## Work to be completed
Repeat the lines below exactly as written, please, from the line with "decide, by decide⟩" to the line with "(⟨0x30000000#32, 0xFFFFF800#32⟩ : OpcodeRow)", both lines included, and no others.

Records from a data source
-- ==== Sys2Proof/Tests/Witnesses.lean ====
section
/-! SUPPORT. For each statement that has hypotheses, a concrete state and operands that meet all of them together; for a statement of
several clauses, one for each, at a boundary of its range. -/

namespace Sys2Proof.Tests

open Sys2Proof.Machine

/-- An outcome that goes on to a state with a property, found by evaluation. -/
theorem goesOn {o : Host.Outcome State Fault Refusal} (p : State → Bool)
    (h : (nextState o).any p = true) : ∃ u, o = .next u ∧ p u = true := by
  cases o with
  | next u => exact ⟨u, rfl, by simpa [nextState] using h⟩
  | fault r => cases h
  | refused r => cases h

/-- An outcome that goes on. -/
theorem goesOn_some {o : Host.Outcome State Fault Refusal} (h : (nextState o).isSome = true) : ∃ u, o = .next u := by
  cases o with
  | next u => exact ⟨u, rfl⟩
  | fault r => cases h
  | refused r => cases h

/-- The completion code of an outcome's state is `OK`. -/
def isOk (s : State) : Bool := statusCode s.status = 0#4

theorem goesOn_ok {o : Host.Outcome State Fault Refusal} (h : (nextState o).any isOk = true) :
    ∃ u, o = .next u ∧ statusCode u.status = 0#4 := by
  obtain ⟨u, hu, hp⟩ := goesOn isOk h
  exact ⟨u, hu, by simpa [isOk] using hp⟩

theorem goesOn_rejected {o : Host.Outcome State Fault Refusal} (h : (nextState o).any (fun s => !isOk s) = true) :
    ∃ u, o = .next u ∧ statusCode u.status ≠ 0#4 := by
  obtain ⟨u, hu, hp⟩ := goesOn _ h
  exact ⟨u, hu, by simpa [isOk] using hp⟩

/-! Decoding and the step. -/

theorem witness_ResetInputForgetsEverything :
    ({ seededWith seedS0 with port := [.reset] } : State).port = .reset :: [] := rfl

theorem witness_IdleStepChangesNothing : (seededWith seedS0).port = [] := by decide

theorem witness_StepRunsThePresentedCommand :
    (presented 0x60000008#32).port = .command (bareTransfer 0x60000008#32) :: [] ∧
      decode (bareTransfer 0x60000008#32) = .ok (.next 8 false) := ⟨rfl, by decide⟩

theorem witness_IllegalWordsAreRejected :
    ((presented 0x60001008#32).port = .command (bareTransfer 0x60001008#32) :: [] ∧
      ∀ r ∈ opcodeMap, (bareTransfer 0x60001008#32).cw &&& r.mask ≠ r.pattern) ∧
    (opcField 0x00000000#32 = 0x0#4 ∧ 0x9#4 ≤ opcField 0x90000000#32 ∧ 0x9#4 ≤ opcField 0xFFFFFFFF#32) ∧
    ((⟨0x60000000#32, 0xFFFFF000#32⟩ : OpcodeRow) ∈ opcodeMap ∧ opcField 0x60001008#32 = opcField 0x60000000#32 ∧
      0x60001008#32 &&& 0xFFFFF000#32 &&& 0x0FFFFFFF#32 ≠ 0#32) :=
  ⟨⟨rfl, by decide⟩, by decide, by decide⟩

theorem witness_OpcodeRowsDoNotOverlap :
    (⟨0x60000000#32, 0xFFFFF000#32⟩ : OpcodeRow) ∈ opcodeMap ∧
      0x60000FFF#32 &&& 0xFFFFF000#32 = 0x60000000#32 := by decide

theorem witness_DecoderSelectsTheMatchingRow :
    decode (bareTransfer 0x300007FF#32) = .ok (.isamp 2047) ∧
      (⟨0x30000000#32, 0xFFFFF800#32⟩ : OpcodeRow) ∈ opcodeMap ∧
      (bareTransfer 0x300007FF#32).cw &&& 0xFFFFF800#32 = 0x30000000#32 := by decide

theorem witness_DecodeOfEncodeIsTheCommand :
    (Instr.rstream (-(2 ^ 1024 : Nat)) ((2 ^ 1024 : Nat) - 1) (2 ^ 32 - 1)).wf = true ∧
      (Instr.next 2047 true).wf = true := by decide +kernel

theorem witness_EncodeOfDecodeIsTheWord :
    decode { bareTransfer 0x80000000#32 with hIn := 7#512 } = .ok (.rhash 0 0 7) ∧
      opcode (.rhash 0 0 7) = 0x8#4 ∧
      decode { bareTransfer 0x70000000#32 with cntIn := 4#32 } = .ok (.rstream 0 0 4) ∧
      opcode (.rstream 0 0 4) = 0x7#4 ∧
      decode { bareTransfer 0x50000000#32 with seedIn := 9#128 } = .ok (.seed 9#128) ∧
      opcode (.seed 9#128) = 0x5#4 := by decide +kernel

theorem witness_UnreadPortsAreIrrelevant :
    (bareTransfer 0x60000008#32).cw = ({ bareTransfer 0x60000008#32 with hIn := 7#512 } : Transfer).cw ∧
      opcField (bareTransfer 0x60000008#32).cw = 0x6#4 := by decide

/-! Status and rejection. -/

theorem witness_EveryCommandRewritesStatus :
    (presented 0x80000000#32).port = .command (bareTransfer 0x80000000#32) :: [] ∧
      ∃ u, step (presented 0x80000000#32) = .next u := ⟨rfl, goesOn_some (by decide +kernel)⟩

theorem witness_RejectionWritesOnlyStatus :
    (presented 0x60000008#32).port = .command (bareTransfer 0x60000008#32) :: [] ∧
      ∃ u, step (presented 0x60000008#32) = .next u ∧ statusCode u.status ≠ 0#4 :=
  ⟨rfl, goesOn_rejected (by decide +kernel)⟩

theorem witness_RejectionRepeats :
    ∃ t, exec (.rstream 3 10 0) State.reset = .next t ∧ statusCode t.status ≠ 0#4 :=
  goesOn_rejected (by decide +kernel)

/-! The BitMatrix. -/

theorem witness_BmclrEmptiesTheMatrix :
    (bareTransfer 0x10000000#32).cw = 0x10000000#32 ∧
      opcField (bareTransfer 0x10000001#32).cw = 0x1#4 ∧ (bareTransfer 0x10000001#32).cw ≠ 0x10000000#32 ∧
      1 ≤ 512 ∧ 512 ≤ 512 := by
  decide

theorem witness_BmpushAppendsOneCell :
    (bareTransfer 0x20000001#32).cw = 0x20000000#32 + (BitVec.ofBool true).setWidth 32 ∧
      ({ State.reset with bmLen := 0x100000#21 } : State).bmLen.toNat = 2 ^ 20 ∧
      ({ State.reset with bmLen := 0xFFFFF#21 } : State).bmLen.toNat < 2 ^ 20 ∧
      State.reset.bmLen.toNat = 0 ∧ bmA.length ≤ 2 ^ 20 := by decide
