-- ==== Sys2Proof/Word.lean ====
section
/-! DEFINITION. The plain types every layer speaks of: 32-bit words, register indices, variables, linear
combinations, rank-1 constraints and signals (spec 00_scope.md R12 to R14, 10_state.md R23). -/

namespace Sys2Proof

/-- R12: `W32`, the 32-bit words; also a 32-bit command word (R70). -/
abbrev Word := BitVec 32

/-- R24: the 6-bit index of a word register. -/
abbrev RIdx := Fin 64

/-- R21: the 7-bit index of a field-element register. -/
abbrev FIdx := Fin 128

/-- R14: a linear combination, a finite map from variables to non-zero coefficients in Fp, as a list of
(variable, coefficient) pairs in one canonical form: variables strictly rising, coefficients in 1..p-1
(`LC.wf` in Machine/Field.lean). Variable 0 is the constant `ONE`. -/
abbrev LC := List (Nat × Nat)

/-- R14: a rank-1 constraint: eval(a) · eval(b) = eval(c). -/
structure Constraint where
  a : LC
  b : LC
  c : LC
  deriving DecidableEq, Repr

/-- R23: a signal. The constant 0 is the empty linear combination and the constant 1 is 1·ONE; every other
signal is a single variable with coefficient 1. -/
inductive Signal where
  | const (b : Bool)
  | var (k : Nat)
  deriving DecidableEq, Repr

/-- R24: a Word32, 32 signals, least significant first. -/
abbrev Word32 := Vector Signal 32

/-- One auxiliary value of an `enforce_lt_p` form (93_implementation_defined.md row 6), as a polynomial over
the form's local variables: 0 is ONE, 1..m are the bits b_0..b_(m-1), and from m+1 on the auxiliary variables
before it. Every function of the bits into Fp is such a polynomial, so no form is shut out. -/
inductive WExpr where
  | const (c : Nat)
  | var (k : Nat)
  | add (x y : WExpr)
  | mul (x y : WExpr)
  deriving DecidableEq, Repr

/-- The open form of `enforce_lt_p` (R101; 93_implementation_defined.md row 6): its auxiliary variables'
honest values and its constraints, over the local variables of `WExpr`. LT_P_VARS is `aux.length` and
LT_P_CONS is `cons.length`. -/
structure LtPForm where
  aux : List WExpr
  cons : List Constraint
  deriving DecidableEq, Repr, Inhabited

end Sys2Proof
end

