-- ==== Sys2Proof/Syntax.lean ====
section
/-! DEFINITION. The commands of CCE-1: one constructor per row of spec/opcode_table.json (30_encoding.md R72,
R74, R76). Operands are the table's fields, each an index of its own file. -/

namespace Sys2Proof

/-- R76: the 14 commands. The operand order is the assembly order of R83, destination first. -/
inductive Instr where
  /-- DEC R<rd>, F<fs> (R102) -/
  | decompose (rd : RIdx) (fs : FIdx)
  /-- REC F<fd>, R<rs> (R105) -/
  | recompose (fd : FIdx) (rs : RIdx)
  /-- MOV R<rd>, R<rs> (R132) -/
  | mov (rd rs : RIdx)
  /-- ADD R<rd>, R<rs1>, R<rs2> (R126) -/
  | add (rd rs1 rs2 : RIdx)
  /-- XOR R<rd>, R<rs1>, R<rs2> (R129) -/
  | xor (rd rs1 rs2 : RIdx)
  /-- ROTL R<rd>, R<rs>, #<n> (R131) -/
  | rotl (rd rs : RIdx) (n : Fin 32)
  /-- QR R<a>, R<b>, R<c>, R<d> (R151) -/
  | qr (a b c d : RIdx)
  /-- DROUND (R167) -/
  | dround
  /-- LAYOUT F<fs> (R163) -/
  | layout (fs : FIdx)
  /-- SNAP (R164) -/
  | snap
  /-- PERM (R168) -/
  | perm
  /-- COMBINE (R170) -/
  | combine
  /-- BLOCK F<fs> (R172) -/
  | block (fs : FIdx)
  /-- STEP F<fs>, F<fx>, F<fd> (R191) -/
  | step (fs fx fd : FIdx)
  deriving DecidableEq, Repr

end Sys2Proof
end

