-- ==== Sys2Proof/Machine/State.lean ====
section
/-! DEFINITION. The state of the engine (10_state.md), the host's pending operations and the replies it has
received (60_exceptions.md R235), the reasons a step stops, and the state after power-on reset. -/

namespace Sys2Proof.Machine

/-- The model never stops with a fault: every error of R220 is a next state with STATUS written, so the type has
no member (safe: no step is claimed to stop). -/
inductive Fault where
  deriving DecidableEq, Repr

/-- Why the model gives an operation no transition. -/
inductive Refusal where
  /-- Raised by `exec` for a command without a meaning; no arm raises it. Safe: the machine stops. -/
  | notModelled (mnemonic : String)
  /-- R235, R38, D38: H_WRITE_F or H_READ_F with an index above 127. Raised by `hostWriteF`, `hostReadF`. Safe. -/
  | fieldIndexOutOfRange (index : Nat)
  /-- R235, D38: H_READ_R with an index above 63. Raised by `hostReadR`. Safe. -/
  | wordIndexOutOfRange (index : Nat)
  /-- R38, D38: H_READ_ID with an index above 5. Raised by `hostReadId`. Safe. -/
  | idIndexOutOfRange (index : Nat)
  deriving DecidableEq, Repr

/-- R36: the leaf gadgets an error can name. -/
inductive Gadget where
  | none
  | dec
  | recomp
  | mov
  | add
  | xor
  | rotl
  deriving DecidableEq, Repr

/-- R34: the index space an error's INDEX names. -/
inductive Space where
  | r
  | f
  deriving DecidableEq, Repr

/-- R15, R220: the errors of a command. -/
inductive Err where
  /-- R221 -/
  | decomposition (gadget : Gadget) (space : Space) (index : Nat)
  /-- R222 -/
  | shape (base : Nat)
  /-- R223 -/
  | illegal
  /-- R225 -/
  | contextReuse
  deriving DecidableEq, Repr

/-- R21: a field-element register: UNWRITTEN, or WRITTEN(L, v), with v = none for ABSENT. -/
inductive FReg where
  | unwritten
  | written (L : LC) (v : Option Nat)
  deriving DecidableEq, Repr

/-- R24: a word register: UNWRITTEN, or a Word32. -/
inductive RReg where
  | unwritten
  | written (w : Word32)
  deriving DecidableEq, Repr

/-- R28: the constraint context. A value `none` in `assign` is ABSENT. -/
structure Ctx where
  assign : List (Option Nat)
  cons : List Constraint
  nstep : Nat
  deriving DecidableEq, Repr

/-- R42, R251: the fresh context; variable 0 is ONE, with value 1. -/
def Ctx.fresh : Ctx := ⟨[some 1], [], 0⟩

/-- R235: the operations by which the host reaches the engine. -/
inductive HostOp where
  /-- H_OPEN -/
  | openCtx
  /-- H_WRITE_F(i, v); v is an integer, reduced mod p, or none for ABSENT -/
  | writeF (i : Nat) (v : Option Nat)
  /-- H_ISSUE(w) -/
  | issue (w : Word)
  /-- H_READ_F(i) -/
  | readF (i : Nat)
  /-- H_READ_R(j) -/
  | readR (j : Nat)
  /-- H_READ_STATUS -/
  | readStatus
  /-- H_READ_ID(k) -/
  | readId (k : Nat)
  /-- H_READ_CTX -/
  | readCtx
  deriving DecidableEq, Repr

/-- R235: what H_READ_R returns: UNWRITTEN, or the 32 signals as linear combinations, their honest values and
R[j].val. -/
inductive RView where
  | unwritten
  | written (sig : List LC) (bits : List Bool) (val : Word)
  deriving DecidableEq, Repr

/-- R235: what a read operation returns to the host. -/
inductive Reply where
  | field (x : FReg)
  | word (x : RView)
  | status (x : Word)
  | ident (x : Nat)
  /-- H_READ_CTX: the context whole, with NVARS, NCONS and NSTEP (R39) -/
  | context (x : Ctx) (nvars ncons nstep : Nat)
  deriving DecidableEq, Repr

/-- The engine (10_state.md) with its host interface. -/
structure State where
  /-- R9: the open parameters. No step changes them; they stand here because `exec` takes no other argument
  (log entry 1). -/
  params : Params
  /-- R21: F[0..127] -/
  f : Vector FReg 128
  /-- R24: R[0..63] -/
  r : Vector RReg 64
  /-- R28: CTX -/
  ctx : Ctx
  /-- R34: STATUS -/
  status : Word
  /-- R235, R20: the operations the host has yet to perform, first one first (log entry 2) -/
  pending : List HostOp
  /-- R235: what the host's read operations have returned, oldest first (log entry 3) -/
  replies : List Reply
  deriving DecidableEq, Repr

/-- R42: a freshly opened engine with the given parameters, host operations to come and replies given. -/
def State.fresh (P : Params) (pending : List HostOp) (replies : List Reply) : State where
  params := P
  f := Vector.replicate 128 .unwritten
  r := Vector.replicate 64 .unwritten
  ctx := Ctx.fresh
  status := 0#32
  pending := pending
  replies := replies

/-- R42, R250, R252: the engine after power-on reset, waiting for the host. -/
def State.reset : State := State.fresh Config.params [] []

end Sys2Proof.Machine
end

## Output below
  ⟨⟨rfl, by decide⟩, by decide, by decide⟩

theorem witness_OpcodeRowsDoNotOverlap :
    (⟨0x60000000#32, 0xFFFFF000#32⟩ : OpcodeRow) ∈ opcodeMap ∧
      0x60000FFF#32 &&& 0xFFFFF000#32 = 0x60000000#32 := by decide

theorem witness_DecoderSelectsTheMatchingRow :
    decode (bareTransfer 0x300007FF#32) = .ok (.isamp 2047) ∧
      (⟨0x30000000#32, 0xFFFFF800#32⟩ : OpcodeRow) ∈ opcodeMap ∧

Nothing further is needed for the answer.